No matter what Charles does, the path to the award goes through Peyton Manning. Quarterbacks have an inherent advantage in football, and Manning’s the best of the best. But arguably no team has relied on any player, quarterback or not, as significantly as the Chiefs have relied on Charles this year.
The oft-overlooked Charles has been his team’s best offensive player over the past five years, whether it be as a hyper-efficient secondary threat under Todd Haley’s pass-heavy offenses or a grinder for Andy Reid’s cautious 2013-14 team. Being the best did not mean much in the past, when the number of wins the Chiefs had could often be counted on one hand. But this year, being the leader of the 7-0 Chiefs — while playing with an inexperienced offensive line and an average passing game — is the high point of Charles’s career.
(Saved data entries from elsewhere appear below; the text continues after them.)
-- ==== Sys2Proof/Laws/HeldLanes.lean ====
section
/-! SUPPORT. For each operation of Machine/Lanes.lean: the queue and the memory it keeps (`_held`), or, where it stores, that the queue stays and the memory keeps its canonical form (`_ok`). -/

namespace Sys2Proof.Machine
open Sys2Proof
set_option linter.tactic.unusedName false

theorem State.onLane_held {s : State} {d : Die} {l : Nat} {f : Lane → Lane} {mx : List Instr × Mem} (hh : s.held = mx) : (State.onLane s d l f).held = mx := by
  unfold State.onLane
  with_reducible repeat' (first
    | assumption
    | rfl
    | apply State.setLanes_held)

theorem State.setPort_held {s : State} {d : Die} {p : Nat} {x : PktPort} {mx : List Instr × Mem} (hh : s.held = mx) : (State.setPort s d p x).held = mx := by
  unfold State.setPort
  with_reducible repeat' (first
    | (intro _)
    | assumption
    | rfl
    | apply State.setPorts_held
    | apply ite_h
    | apply foldl_h
    | apply ite1_h
    | apply fold1_h
    | split
    | (clear_value *; split))

theorem State.setLaneSt_held {s : State} {d : Die} {l : Nat} {n : Nat} {mx : List Instr × Mem} (hh : s.held = mx) : (State.setLaneSt s d l n).held = mx := by
  unfold State.setLaneSt
  with_reducible repeat' (first
    | assumption
    | rfl
    | apply State.put_held)

theorem State.onPort_held {s : State} {d : Die} {l : Nat} {f : State → Nat → State} {mx : List Instr × Mem} (hh : s.held = mx) (hf : ∀ x0 x1, x0.held = mx → (f x0 x1).held = mx) : (State.onPort s d l f).held = mx := by
  unfold State.onPort
  with_reducible repeat' (first
    | (intro _)
    | apply hf
    | assumption
    | rfl
    | apply ite_h
    | apply foldl_h
    | apply ite1_h
    | apply fold1_h
    | split
    | (clear_value *; split))
theorem State.onPort_ok {s : State} {d : Die} {l : Nat} {f : State → Nat → State} {mx : List Instr × Mem} (hh : State.Ok mx s) (hf : ∀ x0 x1, State.Ok mx x0 → State.Ok mx (f x0 x1)) : State.Ok mx (State.onPort s d l f) := by
  unfold State.onPort
  with_reducible repeat' (first
    | (intro _)
    | apply hf
    | assumption
    | exact ok_rfl
    | apply ite_ok
    | apply foldl_ok
    | apply ite1_ok
    | apply fold1_ok
    | split
    | (clear_value *; split))

theorem State.rclkSync_held {s : State} {mx : List Instr × Mem} (hh : s.held = mx) : (State.rclkSync s).held = mx := by
  unfold State.rclkSync
  with_reducible repeat' (first
    | assumption
    | rfl
    | apply State.setPins_held)

theorem State.squelchOne_held {s : State} {d : Die} {n : Nat} {mx : List Instr × Mem} (hh : s.held = mx) : (State.squelchOne s d n).held = mx := by
  unfold State.squelchOne
  with_reducible repeat' (first
    | (extract_lets +onlyGivenNames tv; first | (refine (fun ht : State.held tv = mx => ?_) ?_; clear_value tv; rotate_left; subst tv; rotate_right) | (have hu := tv; clear hu))
    | assumption
    | rfl
    | apply State.puts_held
    | apply State.rclkSync_held
    | apply State.raise_held)

theorem State.squelch_held {s : State} {d : Die} {l : Nat} {mx : List Instr × Mem} (hh : s.held = mx) : (State.squelch s d l).held = mx := by
  unfold State.squelch
  with_reducible repeat' (first
    | (intro _)
    | assumption
    | rfl
    | apply State.squelchOne_held
    | apply ite_h
    | apply foldl_h)

theorem State.lanePhy_held {s : State} {d : Die} {l : Nat} {rate : Nat} {locked : Nat} {mx : List Instr × Mem} (hh : s.held = mx) : (State.lanePhy s d l rate locked).held = mx := by
  unfold State.lanePhy
  with_reducible repeat' (first
    | (intro _)
    | (extract_lets +onlyGivenNames tv; first | (refine (fun ht : State.held tv = mx => ?_) ?_; clear_value tv; rotate_left; subst tv; rotate_right) | (refine (fun ht : State.held (Prod.fst tv) = mx => ?_) ?_; clear_value tv; rotate_left; subst tv; rotate_right) | (have hu := tv; clear hu))
    | assumption
    | rfl
    | apply State.puts_held
    | apply State.squelch_held
    | apply ite_h
    | apply foldl_h
    | apply ite1_h
    | apply fold1_h
    | split
    | (clear_value *; split))

theorem State.laneUnlock_held {s : State} {d : Die} {l : Nat} {mx : List Instr × Mem} (hh : s.held = mx) : (State.laneUnlock s d l).held = mx := by
  unfold State.laneUnlock
  with_reducible repeat' (first
    | (intro _)
    | assumption
    | rfl
    | apply State.lanePhy_held
    | apply ite_h
    | apply foldl_h
    | apply ite1_h
    | apply fold1_h
    | split
    | (clear_value *; split))

theorem State.rckWrite_held {s : State} {d : Die} {n : Nat} {v : Word} {mx : List Instr × Mem} (hh : s.held = mx) : (State.rckWrite s d n v).held = mx := by
  unfold State.rckWrite
  with_reducible repeat' (first
    | (intro _)
    | (extract_lets +onlyGivenNames tv; first | (refine (fun ht : State.held tv = mx => ?_) ?_; clear_value tv; rotate_left; subst tv; rotate_right) | (have hu := tv; clear hu))
    | assumption
    | rfl
    | apply State.writeReg_held
    | apply State.rclkSync_held
    | apply State.put_held
    | apply State.squelchOne_held
    | apply ite_h)

theorem execRecoveredClockEnable_held {die : PDie} {selector : Fin 2} {value : Word} {s : State} {mx : List Instr × Mem} (hh : s.held = mx) : ∃ tv, execRecoveredClockEnable die selector value s = .next tv ∧ tv.held = mx := by
  unfold execRecoveredClockEnable
  with_reducible repeat' (first
    | assumption
    | rfl
    | apply next_h
    | apply State.rckWrite_held)

theorem State.laneLink_held {s : State} {d : Die} {l : Nat} {up : Nat} {cause : Nat} {mx : List Instr × Mem} (hh : s.held = mx) : (State.laneLink s d l up cause).held = mx := by
  unfold State.laneLink
  with_reducible repeat' (first
    | (extract_lets +onlyGivenNames tv; have hu := tv; clear hu)
    | assumption
    | rfl
    | apply State.raise_held)

theorem State.laneLeave_held {s : State} {d : Die} {l : Nat} {st : Nat} {cause : Nat} {mx : List Instr × Mem} (hh : s.held = mx) : (State.laneLeave s d l st cause).held = mx := by
  unfold State.laneLeave
  with_reducible repeat' (first
    | (intro _)
    | (extract_lets +onlyGivenNames tv; first | (refine (fun ht : State.held tv = mx => ?_) ?_; clear_value tv; rotate_left; subst tv; rotate_right) | (refine (fun ht : State.held (Prod.fst tv) = mx => ?_) ?_; clear_value tv; rotate_left; subst tv; rotate_right) | (have hu := tv; clear hu))
    | assumption
    | rfl
    | apply State.setPorts_held
    | apply State.setLaneSt_held
    | apply State.bump_held
    | apply State.onLane_held
    | apply State.squelch_held
    | apply State.laneLink_held
    | apply ite_h
    | apply foldl_h
    | apply ite1_h
    | apply fold1_h
    | split
    | (clear_value *; split))

theorem State.laneUp_held {s : State} {d : Die} {l : Nat} {mx : List Instr × Mem} (hh : s.held = mx) : (State.laneUp s d l).held = mx := by
  unfold State.laneUp
  with_reducible repeat' (first
    | assumption
    | rfl
    | apply State.setLaneSt_held
    | apply State.laneLink_held)

theorem State.laneEnd_held {s : State} {d : Die} {l : Nat} {result : Nat} {mx : List Instr × Mem} (hh : s.held = mx) : (State.laneEnd s d l result).held = mx := by
  unfold State.laneEnd
  with_reducible repeat' (first
    | (extract_lets +onlyGivenNames tv; first | (refine (fun ht : State.held tv = mx => ?_) ?_; clear_value tv; rotate_left; subst tv; rotate_right) | (have hu := tv; clear hu))
    | assumption
    | rfl
    | apply State.put_held
    | apply State.raise_held)

theorem State.portHeld_held {s : State} {d : Die} {l : Nat} {result : Nat} {abort : Bool} {mx : List Instr × Mem} (hh : s.held = mx) : (State.portHeld s d l result abort).held = mx := by
  unfold State.portHeld
  with_reducible repeat' (first
    | (intro _)
    | (extract_lets +onlyGivenNames tv; first | (refine (fun ht : State.held tv = mx => ?_) ?_; clear_value tv; rotate_left; subst tv; rotate_right) | (refine (fun ht : State.held (Prod.fst tv) = mx => ?_) ?_; clear_value tv; rotate_left; subst tv; rotate_right) | (have hu := tv; clear hu))
    | assumption
    | rfl
    | apply State.onLane_held
    | refine State.onPort_held ?_ ?_
    | apply State.lanePhy_held
    | apply State.laneLeave_held
    | apply State.laneEnd_held
    | apply ite_h
    | apply foldl_h
    | apply ite1_h
    | apply fold1_h
    | split
    | (clear_value *; split))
What has been best about Charles has not just been his ability to move the ball downfield, either, although that has resulted in a team-high of eight touchdowns — or 33 percent of the Chiefs’ total points so far — and 898 yards through seven games, which pro-rated is more than 2,000 yards.
The other important feature Charles has brought to the table is enabling the Chiefs to become a true “game management” team, meaning it is almost virtually guaranteed to win a game if it has a lead at any point in the second half.
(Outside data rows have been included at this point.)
theorem State.setDdrSt_held {s : State} {ch : Nat} {n : Nat} {mx : List Instr × Mem} (hh : s.held = mx) : (State.setDdrSt s ch n).held = mx := by
  unfold State.setDdrSt
  with_reducible repeat' (first
    | assumption
    | rfl
    | apply State.put_held)

theorem State.ddrIgnored_held {s : State} {ch : Nat} {mx : List Instr × Mem} (hh : s.held = mx) : (State.ddrIgnored s ch).held = mx := by
  unfold State.ddrIgnored
  with_reducible repeat' (first
    | assumption
    | rfl
    | apply State.put_held)

theorem State.ddrRequest_ok {s : State} {ch : Nat} {r : NocReq} {check : MemCheck} {mx : List Instr × Mem} (hh : State.Ok mx s) : State.Ok mx (State.ddrRequest s ch r check) := by
  unfold State.ddrRequest
  with_reducible repeat' (first
    | (intro _)
    | (extract_lets +onlyGivenNames tv; first | (refine (fun ht : State.Ok mx tv => ?_) ?_; clear_value tv; rotate_left; subst tv; rotate_right) | (refine (fun ht : State.Ok mx (Prod.fst tv) => ?_) ?_; clear_value tv; rotate_left; subst tv; rotate_right) | (have hu := tv; clear hu))
    | assumption
    | exact ok_rfl
    | refine ok_of (State.protGate_heldp ‹_› rfl) ?_
    | refine ok_of (State.protGate_held rfl) ?_
    | refine ok_of (State.onDdr_held rfl) ?_
    | apply State.memAnswer_ok
    | apply State.memServe_ok
    | apply ite_ok
    | apply foldl_ok
    | apply ite1_ok
    | apply fold1_ok
    | split
    | (clear_value *; split))

theorem execDdrRequest_ok {ch : Fin 4} {r : NocReq} {check : MemCheck} {s : State} {mx : List Instr × Mem} (hh : State.Ok mx s) : ∃ tv, execDdrRequest ch r check s = .next tv ∧ State.Ok mx tv := by
  unfold execDdrRequest
  with_reducible repeat' (first
    | (intro _)
    | assumption
    | exact ok_rfl
    | apply next_ok
    | apply State.ddrRequest_ok
    | apply ite_ok)

theorem State.ddrInit_held {s : State} {ch : Nat} {mx : List Instr × Mem} (hh : s.held = mx) : (State.ddrInit s ch).held = mx := by
  unfold State.ddrInit
  with_reducible repeat' (first
    | (intro _)
    | assumption
    | rfl
    | apply State.onDdr_held
    | apply State.ddrIgnored_held
    | apply ite_h)

theorem execInit_held {ch : Fin 4} {s : State} {mx : List Instr × Mem} (hh : s.held = mx) : ∃ tv, execInit ch s = .next tv ∧ tv.held = mx := by
  unfold execInit
  with_reducible repeat' (first
    | assumption
    | rfl
    | apply next_h
    | apply State.ddrInit_held)

theorem State.ddrInitEnd_held {s : State} {ch : Nat} {mx : List Instr × Mem} (hh : s.held = mx) : (State.ddrInitEnd s ch).held = mx := by
  unfold State.ddrInitEnd
  with_reducible repeat' (first
    | (intro _)
    | assumption
    | rfl
    | apply State.setDdrSt_held
    | apply State.onDdr_held
    | apply ite_h
    | apply foldl_h
    | apply ite1_h
    | apply fold1_h
    | split
    | (clear_value *; split))

theorem execDdrInitDone_held {ch : Fin 4} {s : State} {mx : List Instr × Mem} (hh : s.held = mx) : ∃ tv, execDdrInitDone ch s = .next tv ∧ tv.held = mx := by
  unfold execDdrInitDone
  with_reducible repeat' (first
    | assumption
    | rfl
    | apply next_h
    | apply State.ddrInitEnd_held)

theorem State.ddrGo_held {s : State} {ch : Nat} {mx : List Instr × Mem} (hh : s.held = mx) : (State.ddrGo s ch).held = mx := by
  unfold State.ddrGo
  with_reducible repeat' (first
    | (intro _)
    | assumption
    | rfl
    | apply State.setDdrSt_held
    | apply State.ddrIgnored_held
    | apply ite_h)

theorem execGoReady_held {ch : Fin 4} {s : State} {mx : List Instr × Mem} (hh : s.held = mx) : ∃ tv, execGoReady ch s = .next tv ∧ tv.held = mx := by
  unfold execGoReady
  with_reducible repeat' (first
    | assumption
    | rfl
    | apply next_h
    | apply State.ddrGo_held)

theorem State.ddrForget_ok {s : State} {ch : Nat} {lost : List (Nat × Nat)} {mx : List Instr × Mem} (hh : State.Ok mx s) : State.Ok mx (State.ddrForget s ch lost) := by
  unfold State.ddrForget
  with_reducible repeat' (first
    | (intro _)
    | (extract_lets +onlyGivenNames tv; first | (refine (fun ht : State.Ok mx tv => ?_) ?_; clear_value tv; rotate_left; subst tv; rotate_right) | (refine (fun ht : State.Ok mx (Prod.fst tv) => ?_) ?_; clear_value tv; rotate_left; subst tv; rotate_right) | (have hu := tv; clear hu))
    | assumption
    | exact ok_rfl
    | refine ok_of (State.openRange_held rfl) ?_
    | apply State.flushBuffer_ok
    | apply State.regionLose_ok
    | apply ite_ok
    | apply foldl_ok
    | apply ite1_ok
    | apply fold1_ok
    | split
    | (clear_value *; split))

theorem State.ddrSleep_ok {s : State} {ch : Nat} {mx : List Instr × Mem} (hh : State.Ok mx s) : State.Ok mx (State.ddrSleep s ch) := by
  unfold State.ddrSleep
  with_reducible repeat' (first
    | (intro _)
    | assumption
    | exact ok_rfl
    | refine ok_of (State.setDdrSt_held rfl) ?_
    | apply State.ddrForget_ok
    | apply ite_ok
    | apply foldl_ok
    | apply ite1_ok
    | apply fold1_ok
    | split
    | (clear_value *; split))

theorem State.ddrSrEnter_ok {s : State} {ch : Nat} {mx : List Instr × Mem} (hh : State.Ok mx s) : State.Ok mx (State.ddrSrEnter s ch) := by
  unfold State.ddrSrEnter
  with_reducible repeat' (first
    | (intro _)
    | assumption
    | exact ok_rfl
    | refine ok_of (State.ddrIgnored_held rfl) ?_
    | apply State.ddrSleep_ok
    | apply ite_ok
    | apply foldl_ok
    | apply ite1_ok
    | apply fold1_ok
    | split
    | (clear_value *; split))

theorem execSrEnter_ok {ch : Fin 4} {s : State} {mx : List Instr × Mem} (hh : State.Ok mx s) : ∃ tv, execSrEnter ch s = .next tv ∧ State.Ok mx tv := by
  unfold execSrEnter
  with_reducible repeat' (first
    | (intro _)
    | assumption
    | exact ok_rfl
    | apply next_ok
    | apply State.ddrSrEnter_ok
    | apply ite_ok
    | apply foldl_ok
    | apply ite1_ok
    | apply fold1_ok
    | split
    | (clear_value *; split))

theorem State.ddrSrExit_held {s : State} {ch : Nat} {mx : List Instr × Mem} (hh : s.held = mx) : (State.ddrSrExit s ch).held = mx := by
  unfold State.ddrSrExit
  with_reducible repeat' (first
    | (intro _)
    | assumption
    | rfl
    | apply State.onDdr_held
    | apply State.ddrIgnored_held
    | apply ite_h)

theorem execSrExit_held {ch : Fin 4} {s : State} {mx : List Instr × Mem} (hh : s.held = mx) : ∃ tv, execSrExit ch s = .next tv ∧ tv.held = mx := by
  unfold execSrExit
  with_reducible repeat' (first
    | assumption
    | rfl
    | apply next_h
    | apply State.ddrSrExit_held)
Part of this stems from his natural effectiveness as a running back, but it also comes from his ability to tough it out and run the ball more often than anyone else through fatigue and injury, keeping opposing offenses off the field and unable to attempt a comeback.
Charles has the third-most rushing attempts in the NFL (135), most touches overall (171) and has helped Kansas City close out one-touchdown game after one-touchdown game, including a nine-minute drive in the fourth quarter against the Philadelphia Eagles and a stellar performance against the Dallas Cowboys.
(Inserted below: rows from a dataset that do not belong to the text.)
-- ==== Sys2Proof/Laws/HeldReserve.lean ====
section
/-! SUPPORT. For each operation of Machine/Reserve.lean: the queue and the memory it keeps (`_held`), or, where it stores, that the queue stays and the memory keeps its canonical form (`_ok`). -/

namespace Sys2Proof.Machine
open Sys2Proof
set_option linter.tactic.unusedName false

theorem State.setXTable_held {s : State} {d : Die} {l : List XEntry} {mx : List Instr × Mem} (hh : s.held = mx) : (State.setXTable s d l).held = mx := by
  unfold State.setXTable
  with_reducible repeat' (first
    | (intro _)
    | (extract_lets +onlyGivenNames tv; have hu := tv; clear hu)
    | assumption
    | rfl
    | apply State.puts_held
    | apply State.setReg_held
    | apply ite_h
    | apply foldl_h
    | apply ite1_h
    | apply fold1_h
    | split
    | (clear_value *; split))

theorem State.xRefused_held {s : State} {result : Nat} {mx : List Instr × Mem} (hh : s.held = mx) : (State.xRefused s result).held = mx := by
  unfold State.xRefused
  with_reducible repeat' (first
    | assumption
    | rfl
    | apply State.put_held
    | apply State.raise_held)

theorem State.xCheck_held {s : State} {table : List XEntry} {new : List XEntry} {mx : List Instr × Mem} (hh : s.held = mx) : (State.xCheck s table new).1.held = mx := by
  unfold State.xCheck
  with_reducible repeat' (first
    | (intro _)
    | (extract_lets +onlyGivenNames tv; have hu := tv; clear hu)
    | assumption
    | rfl
    | apply State.put_held
    | apply State.setReg_held
    | apply State.xRefused_held
    | apply ite_h
    | apply ite1_h)
theorem State.xCheck_heldp {s : State} {table : List XEntry} {new : List XEntry} {mx : List Instr × Mem} {tv : State} {ov : Bool} (he : State.xCheck s table new = (tv, ov)) (hh : s.held = mx) : tv.held = mx := by
  have k := State.xCheck_held (s := s) (table := table) (new := new) hh
  rw [he] at k; exact k

theorem State.xPorts_held {s : State} {mode : Nat → Nat} {new : List XEntry} {mx : List Instr × Mem} (hh : s.held = mx) : (State.xPorts s mode new).1.held = mx := by
  unfold State.xPorts
  with_reducible repeat' (first
    | (intro _)
    | assumption
    | rfl
    | apply State.xRefused_held
    | apply ite_h
    | apply ite1_h)
theorem State.xPorts_heldp {s : State} {mode : Nat → Nat} {new : List XEntry} {mx : List Instr × Mem} {tv : State} {ov : Bool} (he : State.xPorts s mode new = (tv, ov)) (hh : s.held = mx) : tv.held = mx := by
  have k := State.xPorts_held (s := s) (mode := mode) (new := new) hh
  rw [he] at k; exact k

end Sys2Proof.Machine
end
As a result of Charles’s game-killing abilities, an already-scary defense is well-rested when it gets on the field. This is a leading reason is why the Chiefs have conceded just 2.43 points per game in the fourth quarter — a historically awesome rate.
There are a lot of reasons why Charles should not win MVP. He is not the best running back in the league, especially when you take into account his 4.2 yards per rushing attempt, and there are other candidates: Manning, for example, or even teammates on the defensive side of the ball. Through seven weeks, his numbers are not quite as good as those of Adrian Peterson’s last year.
But it’s at least something to consider: the best player on the league’s best team should be talked about in the MVP race, and Charles is definitely the Chiefs’ best player. All that remains to be seen is if the Chiefs turn out to be the best league.